- [Aim of the task]: Reproduce exactly the lines that run from the start of the records below to the line with "obtain ⟨hrd, hra, hrb, hsel⟩", inclusive.

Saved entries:
/-- A command fixes every field that its format uses. -/
theorem used_fields_eq_of_build_eq {op : Opcode} {w x : CmdWord} (h : op.build w = op.build x) :
    (op.format.uses.1 = true → fieldRd w = fieldRd x)
      ∧ (op.format.uses.2.1 = true → fieldRa w = fieldRa x)
      ∧ (op.format.uses.2.2.1 = true → fieldRb w = fieldRb x)
      ∧ (op.format.uses.2.2.2 = true → fieldSel w = fieldSel x) := by
  cases op <;> simp_all [Opcode.build, Opcode.format, Format.uses, ofBits_injective.eq_iff]

/-- A field that is zero where it is unused (R34) is fixed once its use fixes it. -/
theorem field_eq_of_unused_zero {α : Type} [BEq α] [LawfulBEq α] {used : Bool} {a b zero : α}
    (ha : (used || a == zero) = true) (hb : (used || b == zero) = true) (h : used = true → a = b) : a = b := by
  cases used with
  | true => exact h rfl
  | false => exact (eq_of_beq ha).trans (eq_of_beq hb).symm

/-- Two words of one row that spell the same command are the same word. -/
theorem word_eq_of_build_eq {op : Opcode} {w x : CmdWord} (hw : w &&& op.row.2 = op.row.1)
    (hx : x &&& op.row.2 = op.row.1) (h : op.build w = op.build x) : w = x := by
  obtain ⟨hrd, hra, hrb, hsel⟩ := used_fields_eq_of_build_eq h
  simp only [and_mask_eq_match_iff, Format.unusedZero, Bool.and_eq_true, Bool.not_eq_true'] at hw hx
  obtain ⟨wop, ⟨⟨⟨wrd, wra⟩, wrb⟩, wsel⟩, wz⟩ := hw
  obtain ⟨xop, ⟨⟨⟨xrd, xra⟩, xrb⟩, xsel⟩, xz⟩ := hx
  exact (eq_iff_fields_eq w x).mpr ⟨wop.trans xop.symm, field_eq_of_unused_zero wrd xrd hrd,
    field_eq_of_unused_zero wra xra hra, field_eq_of_unused_zero wrb xrb hrb, wz.trans xz.symm,
    field_eq_of_unused_zero wsel xsel hsel⟩

/-- The opcode of the command names the row, so the words need not be known to lie in one. -/
theorem decode_injective {w x : CmdWord} {i : Instr} (hw : decode w = some i) (hx : decode x = some i) : w = x := by
  obtain ⟨op, wrow, rfl⟩ := (decode_eq_some_iff w i).mp hw
  obtain ⟨op', xrow, hbuild⟩ := (decode_eq_some_iff x _).mp hx
  obtain rfl : op' = op := by simpa using congrArg Instr.opcode hbuild
  exact word_eq_of_build_eq wrow xrow hbuild.symm

theorem encode_of_decode {w : CmdWord} {i : Instr} (h : decode w = some i) : encode i = w :=
  decode_injective (decode_encode i) h

end Sys2Proof
end

section
/-! The statements of 30_encoding.md sections 2 and 7: the encoder and the decoder invert each other, and the spec's
examples. -/

namespace Sys2Proof.Proofs

/-- Settles O2: a command's word decodes to the command, and no other word does. -/
theorem decodeEncodeAgree : Obligations.DecodeEncodeAgree :=
  fun _ _ => ⟨encode_of_decode, decode_of_encode⟩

- [Response area]:
/-- A command fixes every field that its format uses. -/
theorem used_fields_eq_of_build_eq {op : Opcode} {w x : CmdWord} (h : op.build w = op.build x) :
    (op.format.uses.1 = true → fieldRd w = fieldRd x)
      ∧ (op.format.uses.2.1 = true → fieldRa w = fieldRa x)
      ∧ (op.format.uses.2.2.1 = true → fieldRb w = fieldRb x)
      ∧ (op.format.uses.2.2.2 = true → fieldSel w = fieldSel x) := by
  cases op <;> simp_all [Opcode.build, Opcode.format, Format.uses, ofBits_injective.eq_iff]

/-- A field that is zero where it is unused (R34) is fixed once its use fixes it. -/
theorem field_eq_of_unused_zero {α : Type} [BEq α] [LawfulBEq α] {used : Bool} {a b zero : α}
    (ha : (used || a == zero) = true) (hb : (used || b == zero) = true) (h : used = true → a = b) : a = b := by
  cases used with
  | true => exact h rfl
  | false => exact (eq_of_beq ha).trans (eq_of_beq hb).symm

/-- Two words of one row that spell the same command are the same word. -/
theorem word_eq_of_build_eq {op : Opcode} {w x : CmdWord} (hw : w &&& op.row.2 = op.row.1)
    (hx : x &&& op.row.2 = op.row.1) (h : op.build w = op.build x) : w = x := by
  obtain ⟨hrd, hra, hrb, hsel⟩ := used_fields_eq_of_build_eq h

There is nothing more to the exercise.